-- ==== Sys2Proof/Proofs/AisleStop.lean ====
section
/-! The aisle stop: its assertion pauses the timers and ends the pending claims, its release restarts the timers (R65, R81, R141 to
R143, R162; logs 5, 11 and 12). -/

open Sys2Proof Sys2Proof.Machine Sys2Proof.Machine.State

namespace Sys2Proof.Machine

/-! ### STATUS on a link (R162) -/

namespace Link

/-- The frames of an order other than STATUS (R162). -/
def unstatused (order : List OutFrame) : List OutFrame := order.filter fun f => !f.isStatus

theorem unstatused_status (b : Bool) (rest : List OutFrame) : unstatused (.status b :: rest) = unstatused rest := rfl

theorem unstatused_append_status (order : List OutFrame) (b : Bool) :
    unstatused (order ++ [.status b]) = unstatused order := by
  unfold unstatused
  rw [List.filter_append]
  exact List.append_nil _

theorem unstatused_of_status {f : OutFrame} (h : f.isStatus = true) (rest : List OutFrame) :
    unstatused (f :: rest) = unstatused rest := List.filter_cons_of_neg (by simp [h])

theorem unstatused_cons_congr (f : OutFrame) {a b : List OutFrame} (h : unstatused a = unstatused b) :
    unstatused (f :: a) = unstatused (f :: b) := by
  unfold unstatused at *
  rw [List.filter_cons, List.filter_cons, h]

theorem unstatused_replaced (order : List OutFrame) (b : Bool) :
    unstatused (order.map fun f => if f.isStatus then .status b else f) = unstatused order := by
  induction order with
  | nil => rfl
  | cons f rest ih =>
    rw [List.map_cons]
    split
    · next hf => rw [unstatused_status, unstatused_of_status hf, ih]
    · exact unstatused_cons_congr f ih

theorem mem_replaced {order : List OutFrame} (h : order.any OutFrame.isStatus = true) (b : Bool) :
    .status b ∈ order.map fun f => if f.isStatus then .status b else f := by
  obtain ⟨f, hf, hstatus⟩ := List.any_eq_true.mp h
  exact List.mem_map.mpr ⟨f, hf, if_pos hstatus⟩

section
variable (x : Link) (begins stopped : Bool)

theorem heard_putStatus : (x.putStatus begins stopped).heard = x.heard := by
  unfold putStatus; (repeat' split) <;> rfl

/-- STATUS takes the place of a waiting one, and no other frame is lost or moved (R162). -/
theorem unstatused_putStatus : unstatused (x.putStatus begins stopped).order = unstatused x.order := by
  unfold putStatus
  cases x.order with
  | nil => rfl
  | cons h rest =>
    dsimp only
    split
    · exact unstatused_cons_congr h (unstatused_replaced rest stopped)
    · split
      · next hh =>
        split
        · exact unstatused_cons_congr h (unstatused_append_status rest stopped)
        · exact (unstatused_of_status hh rest).symm
      · exact unstatused_cons_congr h (unstatused_append_status rest stopped)

theorem mem_putStatus : .status stopped ∈ (x.putStatus begins stopped).order := by
  unfold putStatus
  cases x.order with
  | nil => exact List.mem_singleton_self _
  | cons h rest =>
    have hlast : OutFrame.status stopped ∈ h :: (rest ++ [.status stopped]) := by simp
    dsimp only
    split
    · next hany => exact List.mem_cons_of_mem h (mem_replaced hany stopped)
    · split
      · split
        · exact hlast
        · exact List.mem_cons_self
      · exact hlast

end
end Link

namespace State

/-! ### Every pending claim ended (R81) -/

/-- The pending claims of a list's levels ended with REFUSE STOPPED, in the order of the list (R81). -/
def refuseStopped (s : State) (ends : List PendingClaim) : State := ends.foldl (fun t p => t.endClaim p.level .stopped) s

section
variable {s : State} {p : PendingClaim} {ends : List PendingClaim}

theorem refuseStopped_cons : s.refuseStopped (p :: ends) = (s.endClaim p.level .stopped).refuseStopped ends := rfl

theorem pendingOf_endClaim (s : State) (l k : Level) (why : Code) :
    (s.endClaim l why).pendingOf k = if l = k then none else s.pendingOf k :=
  pendingOf_filter s l k _ (approvals_endClaim s l why)

theorem stopOf_endClaim (s : State) (l k : Level) (why : Code) : (s.endClaim l why).stopOf k = s.stopOf k :=
  stopOf_of_settings (by simp) k

theorem approvals_refuseStopped (s : State) (ends : List PendingClaim) :
    (s.refuseStopped ends).approvals = s.approvals.filter fun p => p.level ∉ ends.map (·.level) := by
  induction ends generalizing s with
  | nil => simp [refuseStopped]
  | cons p t ih =>
    rw [refuseStopped_cons, ih, approvals_endClaim, List.filter_filter]
    refine List.filter_congr fun q _ => ?_
    simp only [List.map_cons, List.mem_cons, not_or, Bool.decide_and, ne_eq]
    exact Bool.and_comm ..

theorem claimState_refuseStopped (s : State) (ends : List PendingClaim) (l : Level) :
    (s.refuseStopped ends).claimState l =
      if l ∈ ends.map (·.level) ∧ (s.pendingOf l).isSome then .idle else s.claimState l := by
  induction ends generalizing s with
  | nil => simp [refuseStopped]
  | cons p t ih =>
    rw [refuseStopped_cons, ih, claimState_endClaim, pendingOf_endClaim, List.map_cons]
    by_cases hp : p.level = l
    · subst hp; simp
    · simp [hp, Ne.symm hp]

/-- The refusals go to the end of a link's order. -/
theorem link_refuseStopped (s : State) (ends : List PendingClaim) (q : Port) :
    ∃ more, (s.refuseStopped ends).link q = { s.link q with order := (s.link q).order ++ more } := by
  induction ends generalizing s with
  | nil => exact ⟨[], by rw [List.append_nil]; rfl⟩
  | cons p t ih =>
    obtain ⟨more, hmore⟩ := ih (s.endClaim p.level .stopped)
    rw [refuseStopped_cons, hmore, link_endClaim]
    split
    · exact ⟨.refuse .stopped :: more, by simp⟩
    · exact ⟨more, rfl⟩

theorem link_refuseStopped_other {q : Port}
    (h : ∀ n l, s.stopOf l = some n → (s.pendingOf l).isSome → q ≠ .stop n) : (s.refuseStopped ends).link q = s.link q := by
  induction ends generalizing s with
  | nil => rfl
  | cons p t ih =>
    have hhead : (s.endClaim p.level .stopped).link q = s.link q := by
      rw [link_endClaim, if_neg]
      rintro ⟨hpending, hstop⟩
      obtain ⟨n, hn, rfl⟩ := Option.map_eq_some_iff.mp hstop
      exact h n _ hn hpending rfl
    rw [refuseStopped_cons, ih, hhead]
    intro n l hn hpending
    rw [pendingOf_endClaim] at hpending
    rw [stopOf_endClaim] at hn
    split at hpending
    · cases hpending
    · exact h n l hn hpending

/-- A stop with one level mapped to it gets the one refusal of that level's claim. -/
theorem link_refuseStopped_stop {n : Stop} {l : Level} (hn : s.stopOf l = some n) (hpending : (s.pendingOf l).isSome)
    (honly : ∀ k, k ≠ l → s.stopOf k ≠ some n) (hl : l ∈ ends.map (·.level)) : (s.refuseStopped ends).link (.stop n) =
      { s.link (.stop n) with order := (s.link (.stop n)).order ++ [.refuse .stopped] } := by
  induction ends generalizing s with
  | nil => cases hl
  | cons p t ih =>
    rw [refuseStopped_cons]
    by_cases hp : p.level = l
    · rw [link_refuseStopped_other, hp, link_endClaim, if_pos ⟨hpending, by rw [hn]; rfl⟩]
      intro m k hm hk heq
      obtain rfl : n = m := Port.stop.inj heq
      rw [stopOf_endClaim] at hm
      obtain rfl : k = l := by_contra fun hkl => honly k hkl hm
      rw [pendingOf_endClaim, if_pos hp] at hk
      cases hk
    · have hhead : (s.endClaim p.level .stopped).link (.stop n) = s.link (.stop n) := by
        rw [link_endClaim, if_neg]
        rintro ⟨-, hstop⟩
        obtain ⟨m, hm, heq⟩ := Option.map_eq_some_iff.mp hstop
        exact honly p.level hp (hm.trans (congrArg some (Port.stop.inj heq)))
      rw [ih, hhead]
      · rw [stopOf_endClaim]; exact hn
      · rw [pendingOf_endClaim, if_neg hp]; exact hpending
      · intro k hk; rw [stopOf_endClaim]; exact honly k hk
      · exact (List.mem_cons.mp hl).resolve_left (Ne.symm hp)

theorem refuseStopped_rest (s : State) (ends : List PendingClaim) : s.refuseStopped ends = { s with
    approvals := (s.refuseStopped ends).approvals, claims := (s.refuseStopped ends).claims
    links := (s.refuseStopped ends).links } := by
  have hkept : (s.refuseStopped ends).kept = s.kept := kept_foldl _ (by intros; simp) ..
  unfold refuseStopped at *
  exact eq_of_fields hkept (by simp) (by simp) (by simp) (by simp) rfl rfl (by simp) (by simp) (by simp) (by simp) (by simp)
    (by simp) rfl (by simp) (by simp) (by simp) (by simp)

theorem mem_approvals_of_pending {l : Level} (h : (s.pendingOf l).isSome) : l ∈ s.approvals.map (·.level) := by
  obtain ⟨p, hp, hl⟩ := List.find?_isSome.mp h
  exact List.mem_map.mpr ⟨p, hp, eq_of_beq hl⟩

end

/-! ### The change of the stop line (R141, R162) -/

section
variable (s : State) (line : Bool)

/-- A change of the stop line told: STOP_CHANGE is raised and STATUS goes out on every link (R142, R143). -/
def lineTold (s : State) (line : Bool) : State := ((s.setLine line).raise (.aisle .stopChange)).sendStatus

theorem link_lineTold (p : Port) :
    (s.lineTold line).link p = (s.link p).putStatus (Config.frameBegun s.fresh p.ix.val) line := nth_tab ..

theorem status_lineTold (p : Port) : .status line ∈ ((s.lineTold line).link p).order ∧
    ((s.lineTold line).link p).status = (s.link p).status ∧ ((s.lineTold line).link p).heard = (s.link p).heard ∧
    Link.unstatused ((s.lineTold line).link p).order = Link.unstatused (s.link p).order := by
  rw [link_lineTold]
  exact ⟨Link.mem_putStatus .., sameFences.status_putStatus .., Link.heard_putStatus .., Link.unstatused_putStatus ..⟩

theorem raised_lineTold : (s.lineTold line).raised (.aisle .stopChange) = true :=
  raised_raise_self (s.setLine line) (.aisle .stopChange)

theorem flags_lineTold {g : Fin 41} (h : g ≠ 0) : nth (s.lineTold line).flags g = nth s.flags g :=
  flags_raise_ne (s.setLine line) (.aisle .stopChange) g (Ne.symm h)

theorem slot_pauseTimers (i : Fin 34) : s.pauseTimers.slot i =
    { s.slot i with opened := (s.slot i).opened.map fun o => { o with paused := true } } := nth_tab ..

theorem slot_restartTimers (i : Fin 34) : s.restartTimers.slot i =
    { s.slot i with opened := (s.slot i).opened.map fun o => { o with timer := s.fullTimer o, paused := false } } := nth_tab ..

theorem fullTimer_eq (o : Open) : s.fullTimer o =
    if o.confirming then
      (if o.kind = .exitUnload then s.settings.params.exitReadWindow else s.settings.params.confirmWindow)
    else if o.kind = .shuttlePut ∨ o.kind = .shuttleTake then s.settings.params.motionLimitShuttle
    else s.settings.params.motionLimitLift := by
  have hmotion : s.settings.params.motionLimit o.kind =
      if o.kind = .shuttlePut ∨ o.kind = .shuttleTake then s.settings.params.motionLimitShuttle
      else s.settings.params.motionLimitLift := by cases o.kind <;> rfl
  rw [fullTimer, hmotion]; rfl

/-- The assertion before the pending claims end (R65, R142). -/
def stopTold (s : State) : State := (s.lineTold true).pauseTimers

theorem assertStop_eq : s.assertStop = s.stopTold.refuseStopped s.approvals := rfl

theorem approvals_assertStop : s.assertStop.approvals = [] := by
  rw [assertStop_eq, approvals_refuseStopped, List.filter_eq_nil_iff]
  intro p hp
  simpa using ⟨p, hp, rfl⟩

theorem claimState_assertStop (l : Level) :
    s.assertStop.claimState l = if (s.pendingOf l).isSome then .idle else s.claimState l := by
  rw [assertStop_eq, claimState_refuseStopped]
  exact if_congr (and_iff_right_of_imp mem_approvals_of_pending) rfl rfl

theorem slots_assertStop : s.assertStop.slots = s.stopTold.slots := by rw [assertStop_eq, refuseStopped]; simp

theorem flags_assertStop : s.assertStop.flags = (s.lineTold true).flags := by
  rw [assertStop_eq, refuseStopped]; simp [stopTold]

theorem fresh_assertStop : s.assertStop.fresh = (s.lineTold true).fresh := by
  rw [assertStop_eq, refuseStopped]; simp [stopTold]

theorem assertStop_rest : s.assertStop = { s with
    stopLine := true, stopped := true, slots := s.assertStop.slots, approvals := [], claims := s.assertStop.claims
    links := s.assertStop.links, flags := s.assertStop.flags, fresh := s.assertStop.fresh } := by
  have hrest := refuseStopped_rest s.stopTold s.approvals
  rw [slots_assertStop, flags_assertStop, fresh_assertStop, ← s.approvals_assertStop]
  exact hrest

theorem slot_assertStop (i : Fin 34) : s.assertStop.slot i =
    { s.slot i with opened := (s.slot i).opened.map fun o => { o with paused := true } } := by
  rw [slot_of_slots s.slots_assertStop, stopTold, slot_pauseTimers]
  rfl

theorem status_assertStop (p : Port) : .status true ∈ (s.assertStop.link p).order ∧
    (s.assertStop.link p).status = (s.link p).status ∧ (s.assertStop.link p).heard = (s.link p).heard := by
  obtain ⟨hmem, hstatus, hheard, -⟩ := s.status_lineTold true p
  obtain ⟨more, hmore⟩ := link_refuseStopped s.stopTold s.approvals p
  rw [assertStop_eq, hmore]
  exact ⟨List.mem_append_left more hmem, hstatus, hheard⟩

theorem slot_releaseStop (i : Fin 34) : s.releaseStop.slot i = { s.slot i with
    opened := (s.slot i).opened.map fun o => { o with timer := s.fullTimer o, paused := false } } :=
  slot_restartTimers (s.lineTold false) i

end

section
variable {s : State}

theorem order_assertStop_stop {n : Stop} {l : Level} (hn : s.stopOf l = some n) (hpending : (s.pendingOf l).isSome)
    (honly : ∀ k, k ≠ l → s.stopOf k ≠ some n) :
    (s.assertStop.link (.stop n)).order = ((s.lineTold true).link (.stop n)).order ++ [.refuse .stopped] := by
  rw [assertStop_eq, link_refuseStopped_stop (s := s.stopTold) hn hpending honly (mem_approvals_of_pending hpending)]
  rfl

theorem link_assertStop_other {p : Port} (h : ∀ n l, s.stopOf l = some n → (s.pendingOf l).isSome → p ≠ .stop n) :
    s.assertStop.link p = (s.lineTold true).link p := link_refuseStopped_other (s := s.stopTold) h

end
end State

/-! ### The commands of the stop line -/

section
variable {s : State}

theorem exec_stopAsserted_again (h : s.stopLine = true) : exec .stopAsserted s = .next s := congrArg Host.Outcome.next (if_pos h)

theorem exec_stopReleased_again (h : s.stopLine = false) : exec .stopReleased s = .next s :=
  congrArg Host.Outcome.next (if_neg (by simp [h]))

theorem exec_stopAsserted_eq (h : s.stopLine = false) :
    exec .stopAsserted s = .next (if s.inReset then s.setLine true else s.assertStop.closeEvent) :=
  congrArg Host.Outcome.next (if_neg (by simp [h]))

theorem exec_stopReleased_eq (h : s.stopLine = true) :
    exec .stopReleased s = .next (if s.inReset then s.setLine false else s.releaseStop.closeEvent) :=
  congrArg Host.Outcome.next (if_pos h)

end

/-- Settles O57: the change is told on every link by STATUS alone, and the refusals of the pending claims follow it. -/
theorem theAisleStopPausesAndRestarts : Obligations.TheAisleStopPausesAndRestarts := by
  refine ⟨fun s hline => ⟨fun hr => ?_, fun hr => ⟨s.assertStop, ?_, s.assertStop_rest, ?_, fun g hg => ?_,
    s.slot_assertStop, s.claimState_assertStop, fun n l hn hpending honly => ⟨_, order_assertStop_stop hn hpending honly,
    (s.status_lineTold true (.stop n)).2.2.2⟩, fun p hp => ?_, s.status_assertStop⟩⟩,
    fun s hline => ⟨exec_stopAsserted_again hline, fun hr => ?_, fun hr => ⟨s.releaseStop, ?_, rfl,
    s.raised_lineTold false, fun g => s.flags_lineTold false, fun i hi => ?_, fun i o ho => ?_, s.status_lineTold false⟩⟩,
    fun s => exec_stopReleased_again⟩
  · rw [exec_stopAsserted_eq hline, if_pos hr]; rfl
  · rw [exec_stopAsserted_eq hline, hr]; rfl
  · exact raised_of_flags s.flags_assertStop (s.raised_lineTold true)
  · rw [flags_assertStop]; exact s.flags_lineTold true hg
  · rw [link_assertStop_other hp]
    exact (s.status_lineTold true p).2.2.2
  · rw [exec_stopReleased_eq hline, if_pos hr]; rfl
  · rw [exec_stopReleased_eq hline, hr]; rfl
  · rw [slot_releaseStop, hi, Option.map_none, ← hi]
  · rw [slot_releaseStop, ho, ← fullTimer_eq]; rfl

end Sys2Proof.Machine
end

=-=-=-=-=

## WHAT THE TASK ASKS
Copy out every line of the entries where the string "kind" shows up.

## EXERCISE ANSWER
      (if o.kind = .exitUnload then s.settings.params.exitReadWindow else s.settings.params.confirmWindow)
    else if o.kind = .shuttlePut ∨ o.kind = .shuttleTake then s.settings.params.motionLimitShuttle
  have hmotion : s.settings.params.motionLimit o.kind =
      if o.kind = .shuttlePut ∨ o.kind = .shuttleTake then s.settings.params.motionLimitShuttle
      else s.settings.params.motionLimitLift := by cases o.kind <;> rfl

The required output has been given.